I would be a traitor to these poor burned bodies if I came here to talk good fellowship. We have tried you good people of the public and we have found you wanting... We have tried you citizens; we are trying you now, and you have a couple of dollars for the sorrowing mothers, brothers, and sisters by way of a charity gift. But every time the workers come out in the only way they know to protest against conditions which are unbearable, the strong hand of the law is allowed to press down heavily upon us.
Public officials have only words of warning to us-warning that we must be intensely peaceable, and they have the workhouse just back of all their warnings.
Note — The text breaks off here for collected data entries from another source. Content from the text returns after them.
-- ==== Sys2Proof/Machine/Core.lean ====
section
/-! DEFINITION. The machine as the host takes it. -/

def Sys2Proof.core : Host.Core :=
  { State := Sys2Proof.Machine.State, Fault := Sys2Proof.Machine.Fault, Refusal := Sys2Proof.Machine.Refusal,
    step := Sys2Proof.Machine.step, reset := Sys2Proof.Machine.State.reset }
end

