-- ==== Sys2Proof/Certificates/Slice0/Obligations.lean ====
section
/-! DEFINITION. The statements about the machine, for the provers. Each says what the rules that its docstring names say of the model;
a clause that rests on a choice of the model names the log entry (notes/assumptions). -/

open Sys2Proof Sys2Proof.Machine

/-- Words of the spec's own encodings, written out bit by bit, decode to the rows they stand for: (p3) add s9, s9, s10; ld.w s12,
[s8+16]; st.w s13, [s9-4]; vfma v3, v1, v2; cmp.lt p5, s9, s10; call of slide 4, 20 bundles on; ffma s12, s9, s10; and, natively,
alone in an LIW, s12 to bte.cpy and the immediate 0 to mem.fence.die. The all-zero slot word is NOP (R27, R28, R31, R34, R36, R38,
R42). -/
def Obligations.DecodeWords : Prop :=
  let g : Gd := Gd.always
  decodeSlot .s0 0b00110000001010010100101010000000 = some (.add { p := 3, n := false } 9 9 10) ∧
  decodeSlot .s1 0b00000101000011000100000000000100 = some (.ldW g 12 8 4) ∧
  decodeSlot .s1 0b00000101111011010100111111111111 = some (.stW g 13 9 0x7FF) ∧
  decodeSlot .v 0b00000000100000110000100010000000 = some (.vfma g 3 1 2 0) ∧
  decodeSlot .s0 0b00000100001001010100101010000010 = some (.cmp g 5 9 10 2) ∧
  decodeSlot .s0 0b00000110010001000000000000010100 = some (.call g 4 20) ∧
  decodeSlot .s0 0b00000101001011000100101010000000 = some (.ffma g 12 9 10) ∧
  (∀ c, decodeSlot c 0 = some .nop) ∧
  decodeNative ([0x80000000, 1, 0b10110001010000001100000000000000].flatMap bytesOfWord) =
    some (.cpy ⟨12, false, 0, false, 0, 0⟩, []) ∧
  decodeNative ([0x80000000, 1, 0b01110101010000000000100000000000].flatMap bytesOfWord) =
    some (.fenceNative 1 ⟨0, true, 0, false, 0, 0⟩, [])

/-- No bit of an encoding is dropped: the slot word of every well-formed Peman row decodes to that row in its slot and encodes it
again; the bytes of every well-formed native row, and of every LIW whose lists have the lengths of its headers, decode to it,
whatever follows (R26 to R28, R31 to R34, R36 to R38, R46). -/
def Obligations.DecodeEncode : Prop :=
  (∀ (i : Instr) (x : Slot), slotOf i = some x → i.wf = true → decodeSlot (slotClass (slotNumber i)) (encodeSlot i) = some i) ∧
  (∀ (c : SlotClass) (w : BitVec 32) (i : Instr), decodeSlot c w = some i → encodeSlot i = w) ∧
  (∀ (i : Instr) (m : Move) (rest : List Byte), nativeMove i = some m → i.wf = true →
    decodeNative ((encode i).flatMap bytesOfWord ++ rest) = some (i, rest)) ∧
  ∀ (l : Liw) (rest : List Byte), l.wf = true → decodeLiw ((encode (.liwIssue l)).flatMap bytesOfWord ++ rest) = some (l, rest)

/-- A step runs the decoded instruction: where no upkeep, no input, no event that is due, no real-time event and no other unit comes
first and the unit issues, step is exec of the row that the LIW at the pc is, or of LIW_ISSUE with the whole LIW, on the state in
which the ports know which writes in flight their values were read from; in Peman text exec of the one operation of the bundle at
the pc where it stands in its own slot, of NOP for an empty one, and for every other bundle, a lone scalar operation in slot 1 among
them, the issue of all that it holds. What the step adds after it is the fetch's part in the caches and what the results were read
from. A fetch that meets a line that no access can use waits for it; one that is refused, in either layer, or text that does not
decode, takes its fault (R31, R36, R79, R81, R212, R215, R229, R299). -/
def Obligations.StepRunsDecoded : Prop :=
  ∀ s : State, s.board.stopped = false → s.board.recovery = false → upkeep s = none → takeInput s [] s.inbox = none → due s = none →
    enabled s = [] → others s = [] → s.on = true → s.cur.status = .ready → s.cur.preempt = false → stalls s = false → s.cur.lag = 0 →
    s.cur.nextG ≤ s.gcyc →
    let pc := s.task.sq.pc
    let bytes := s.textBytes pc maxLiwBytes
    let bad : State := faulted (comeUp s) { code := .illegal, tval := 0, bus := 0xFF }
    let after : Fetched → Host.Outcome State Fault Refusal → Host.Outcome State Fault Refusal := fun x =>
      onNext fun t => keepOrigins s (delivered s x) x (afterFetch s x t)
    (∀ (x : Fetched) (d : Nat), fetch s = .ok x → fetchWaits s x = some d →
      step s = .next { s with cur := { s.cur with status := .waiting (.memory d) } }) ∧
    (s.inPeman = false →
      (∀ f, fetchFault s 1 = some f → step s = .next (faulted (comeUp s) f)) ∧
      (fetchFault s 1 = none → decodeLiw bytes = none → step s = .next bad) ∧
      ∀ l r, fetchFault s 1 = none → decodeLiw bytes = some (l, r) → fetchFault s (liwBytes l) = none → fetchWaits s (.liw l) = none →
        ∃ i, decodeNative bytes = some (i, r) ∧ step s = after (.liw l) (exec i (delivered s (.liw l))) ∧
          (i = .liwIssue l ∨ liwOf i = some l)) ∧
    (s.inPeman = true →
      (∀ f, fetchFault s 16 = some f → step s = .next (faulted (comeUp s) f)) ∧
      (fetchFault s 16 = none → decodeBundle (s.textBytes pc 16) = none → step s = .next bad) ∧
      ∀ a b c d, fetchFault s 16 = none → decodeBundle (s.textBytes pc 16) = some [a, b, c, d] →
        let ops : List (Nat × Instr) := [(0, a), (1, b), (2, c), (3, d)]
        let busy := ops.filter fun y => y.2 ≠ .nop
        fetchWaits s (.bundle ops) = none →
        (busy = [] → step s = after (.bundle ops) (exec .nop s)) ∧
        (∀ y, busy = [y] → slotNumber y.2 = y.1 → step s = after (.bundle ops) (exec y.2 s)) ∧
        (busy ≠ [] → (∀ y, busy = [y] → slotNumber y.2 ≠ y.1) → step s = after (.bundle ops) (.next (issueBundle ops s))))

/-- The order of what happens: a module that has stopped answers to a reset alone, one in recovery to what its physical function
takes (R364); then the work hierarchy's upkeep; then an outside input that has come and can be processed; then an event that is due;
else one of the enabled real-time events, or another unit comes into focus, or the unit in focus goes on (R18, R79; which one comes
is the model's free choice, log 1, log 2, log 5). No instruction or event ends in a fault or a refusal of the model: each answers a
next state. -/
def Obligations.StepOrder : Prop :=
  ∀ s : State,
    let halted := s.board.stopped = true ∨ s.board.recovery = true
    (s.board.stopped = true → (∀ x ∈ s.inbox, ∀ l, x ≠ .row (.moduleReset l)) → step s = .fault .moduleStopped) ∧
    (s.board.stopped = false → s.board.recovery = true → (∀ x ∈ s.inbox, x.always true = false) → step s = .next (passGcyc s)) ∧
    (halted → ∀ l r, s.inbox = .row (.moduleReset l) :: r → step s = exec (.moduleReset l) { s with inbox := r }) ∧
    (s.board.stopped = false → s.board.recovery = true → ∀ x r, s.inbox = x :: r → x.always true = true →
      step s = processInput x { s with inbox := r }) ∧
    (¬ halted → (∀ t, upkeep s = some t → step s = .next t) ∧ (upkeep s = none →
      (∀ i r, takeInput s [] s.inbox = some (i, r) →
        step s = processInput i { s with inbox := r } ∧ i.now s = true ∧ i ∈ s.inbox ∧ ∀ x ∈ r, x ∈ s.inbox) ∧
      (takeInput s [] s.inbox = none → (∀ i, due s = some i → step s = exec i s) ∧
        (due s = none →
          step s = foreground s ∨ step s = foreground s.ticked ∨ (∃ e ∈ enabled s, step s = exec e s.ticked) ∨
          ∃ u ∈ s.parked, u.active = true ∧ step s = .next (s.ticked.focus u.uid)) ∧
        (due s = none → ∀ k e, (enabled s)[k]? = some e → Config.pick s.tick % ((enabled s).length + (others s).length + 1) = k →
          step s = exec e s.ticked)))) ∧
    ∀ i : Instr, ∃ t, exec i s = .next t

/-- What every issue keeps: the memories, the other units, the package but for its meters, the fabric; of the contexts all but the
energy of the unit's own; of the unit its identity, its level and its place; and of its task all but what its instruction does and
τ, when its next LIW or bundle is of the same layer. GCYC does not pass at the issue, and the next issue comes a GCYC later or more
(the model's choice, log 1), after the further τ that a bundle's translation takes (log 3). A pre-emption point stands where the
issue leaves one, or where the bundle that may follow would make a straight run of translated code longer than 4,096 LIWs, each
further τ of a bundle counted as an LIW of it (log 3), but inside no unit (R30, R79, R97, R320, R359). A slot whose guard is false
does nothing, and neither does a move whose guard, path tag or loop flag does not hold: the bundle or LIW completes and the next one
follows (R27, R30, R38, R39). A bundle one of whose operations names a register with a load outstanding waits, and nothing of it
stands; an operation on registers that names none completes, and the load stays outstanding (R30, R221). -/
def Obligations.IssueFrame : Prop :=
  (∀ (s : State) (peman : Bool) (lag trigs : Nat) (point : Bool) (f : Task → Task), Still s →
     let t := reached s peman lag trigs point f
     let u := f s.task
     t.mem = s.mem ∧ t.parked = s.parked ∧ t.on = true ∧ t.health = s.health ∧ t.fabric = s.fabric ∧
     t.board = { s.board with meters := t.board.meters } ∧
     t.inbox = s.inbox ∧ t.nextUid = s.nextUid ∧ t.gcyc = max s.gcyc s.cur.nextG ∧ t.gcyc < t.cur.nextG ∧ t.cur.lag = lag ∧
     t.cur.uid = s.cur.uid ∧ t.cur.ctx = s.cur.ctx ∧ t.cur.launch = s.cur.launch ∧ t.cur.index = s.cur.index ∧
     t.cur.core = s.cur.core ∧ t.cur.lcore = s.cur.lcore ∧ t.cur.kind = s.cur.kind ∧ t.cur.priv = s.cur.priv ∧
     t.cur.serves = s.cur.serves ∧ t.cur.trap = s.cur.trap ∧ t.cur.status = .ready ∧
     t.cur.atPoint = (!(s.task.inUnit && u.inUnit) && (point || (peman && decide
       (4096 < s.cur.run + 1 + lag + 1 + t.bundleLag (t.task.sq.tau + lag))))) ∧
     (∃ e, t.cur.energy = meterAdd s.cur.energy e ∧ t.ctxs = s.ctxs.map fun c => if c.id = s.cur.ctx then
       { c with energy := { c.energy with metered := meterAdd c.energy.metered e } } else c) ∧
     (peman = false ∨ (s.curCtx.modules.any fun m => m.inPeman u.sq.pc) = true →
       t.task = { u with sq := { u.sq with tau := u.sq.tau + 1 } })) ∧
  ((∀ (s : State) (i : Instr) (x : Slot), Calm s → slotOf i = some x → guardOn s x.gd = false →
     exec i s = .next (bundled s fun t => t)) ∧
   ∀ (s : State) (dst : BitVec 10) (m : Mv), Calm s → writableA dst.toNat = true → dst ≠ 75 → (m.tag = 0 ∨ m.tag = 5) → m.lf ≠ 7 →
     (m.imm = true ∨ isLong m = true ∨ readableA m.src.toNat = true) → moveLive s.task 5 m = false →
     exec (.liwIssue (liwOfMove dst m)) s = .next (reached s false 0 0 false fun t => t.goTo (afterRow s dst m))) ∧
  ((∀ (s : State) (i : Instr) (x : Slot), s.on = true → (s.cur.kind = .user ∨ s.cur.kind = .handler) → s.task.cmds = [] →
     s.task.fmtPend = [] → endsAt s.task s.task.sq.pc = false → slotOf i = some x → guardOn s x.gd = true →
     (∃ r ∈ x.regs, s.task.pending (sregAt s.task.fr.fb r) = true) → exec i s = .next (held (comeUp s) .load)) ∧
   ∀ (s : State) (g : Gd) (d a b : BitVec 5), s.on = true → (s.cur.kind = .user ∨ s.cur.kind = .handler) → s.task.cmds = [] →
     s.task.fmtPend = [] → s.task.pipe = [] → (∀ q ∈ s.task.queues, q.head < q.depth ∧ q.tail < q.depth) →
     endsAt s.task s.task.sq.pc = false → guardOn s g = true →
     (∀ r ∈ [d, a, b], s.task.pending (sregAt s.task.fr.fb r.toNat) = false) →
     ∀ op ∈ ([.add g d a b, .sub g d a b, .mul g d a b, .and g d a b, .or g d a b, .xor g d a b, .shl g d a b, .min g d a b false] : List
       Instr), ∃ t, exec op s = .next t ∧ t.task.loads = s.task.loads ∧ t.task.sq.tau = s.task.sq.tau + 1 ∧ t.cur.status = .ready)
The strong hand of the law beats us back, when we rise, into the conditions that make life unbearable.
I can't talk fellowship to you who are gathered here. Too much blood has been spilled. I know from my experience it is up to the working people to save themselves. The only way they can save themselves is by a strong working-class movement.
no_hypocrisy
(55,362 posts)I attended a Workmans Union rally outside one year on the Anniversary.
Frances Perkins was so shocked by the Triangle Shirtwaist Factory Fire, that it inspired her to recommended progressive reforms as Labor Secretary during the terms of Franklin D. Roosevelt.